Abstract

The serious environmental pollution and human health risks caused by highly toxic cyanide have necessitated the search for a nontoxic and alternative lixiviant. However, conventional chemical thiosulfate suffers from high consumption, which makes the commercialization of non-cyanide green extraction of precious metals difficult. Therefore, the development of green and low-energy technology for producing thiosulfate from sulfur-containing materials is of high academic and industrial interest. Herein, the process mechanism of producing thiosulfate at atmospheric pressure was first elucidated to facilitate the production of sufficient thiosulfate. By precisely regulating significant parameters, the concentration of thiosulfate can be increased to up to 0.32 M under optimal conditions.
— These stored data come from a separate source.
/-- The 32-bit instruction with the given slots under each opcode (Table 5-4); a reserved major gives none. -/
def decodeMajor (opc : Nat) (f : Slots) : Option Instr :=
  match opc with
  | 0x03 => decode03 f
  | 0x05 => decode05 f
  | 0x07 => decode07 f
  | 0x09 => decode09 f
  | 0x0B => decode0B f
  | 0x0D => decode0D f
  | 0x0F => decode0F f
  | 0x11 => decode11 f
  | 0x13 => decode13 f
  | 0x15 => decode15 f
  | 0x17 => decode17 f
  | 0x19 => decode19 f
  | 0x1B => decode1B f
  | 0x1D => decode1D f
  | 0x1F => decode1F f
  | 0x21 => decode21 f
  | 0x23 => decode23 f
  | 0x25 => decode25 f
  | 0x27 => decode27 f
  | 0x29 => decode29 f
  | 0x2B => decode2B f
  | 0x2D => decode2D f
  | 0x2F => decode2F f
  | 0x31 => decode31 f
  | 0x33 => decode33 f
  | 0x35 => decode35 f
  | 0x37 => decode37 f
  | 0x39 => decode39 f
  | 0x3B => decode3B f
  | 0x3D => decode3D f
  | 0x3F => decode3F f
  | 0x41 => decode41 f
  | 0x43 => decode43 f
  | 0x45 => decode45 f
  | 0x47 => decode47 f
  | 0x49 => decode49 f
  | 0x4B => decode4B f
  | 0x4D => decode4D f
  | _ => none

/-- The 16-bit instruction with op number op (Table 5-2); ops 0 and 17 to 31 give none. -/
def decodeOp16 (op : Nat) (d b : BitVec 5) : Option Instr :=
  match op with
  | 1 => some (.add16 d b)
  | 2 => some (.sub16 d b)
  | 3 => some (.and16 d b)
  | 4 => some (.or16 d b)
  | 5 => some (.xor16 d b)
  | 6 => some (.sll16 d b)
  | 7 => some (.srl16 d b)
  | 8 => some (.mv16 d b)
  | 9 => some (.addi16 d b)
  | 10 => some (.fadd16 d b)
  | 11 => some (.fsub16 d b)
  | 12 => some (.fmul16 d b)
  | 13 => some (.fmax16 d b)
  | 14 => some (.vadd16 d b)
  | 15 => some (.vsub16 d b)
  | 16 => some (.vmul16 d b)
  | _ => none

/-- The 32-bit instruction that a word encodes, its field ranges checked (R117). -/
def decode32 (w : BitVec 32) : Option Instr :=
  match decodeMajor (opcodeOf w).toNat (slots w) with
  | some i => if i.wellFormed then some i else none
  | none => none

/-- The 16-bit instruction that a halfword encodes (R112); bit 0 is 0. -/
def decode16 (h : BitVec 16) : Option Instr :=
  if h.extractLsb' 0 1 = 0#1 then
    decodeOp16 (h.extractLsb' 1 5).toNat (h.extractLsb' 6 5) (h.extractLsb' 11 5)
  else none

/-- Why bytes are not an instruction. -/
inductive DecodeReject where
  /-- Fewer bytes than the instruction is long. -/
  | truncated
  /-- A 16-bit pattern that is no instruction (R112). -/
  | illegal16 (bits : BitVec 16)
  /-- A 32-bit pattern that is no instruction (R117). -/
  | illegal32 (bits : BitVec 32)
  deriving DecidableEq, Repr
Furthermore, the conversion characteristics of sulfur and iron in this process are as follows: S22– → S2– → S2O32– → Sn2– (n > 2)/(S4O62– → S3O62–) → SO32– → SO42–, and Fe(II)–S2 → Fe(II)–S → Fe(II)–O/Sn → Fe(III)–O/OH and Fe(III)–SO3/SO4. Importantly, the sustainable existence of metastable thiosulfate is achieved under the oxidation system designed, preventing the peroxidation of S2O32– into S4O62– and S3O62–. This fruitful research provides valuable scientific insights for promoting the commercial application of thiosulfate with lower cost and environmental impact in the precious metal extraction industry.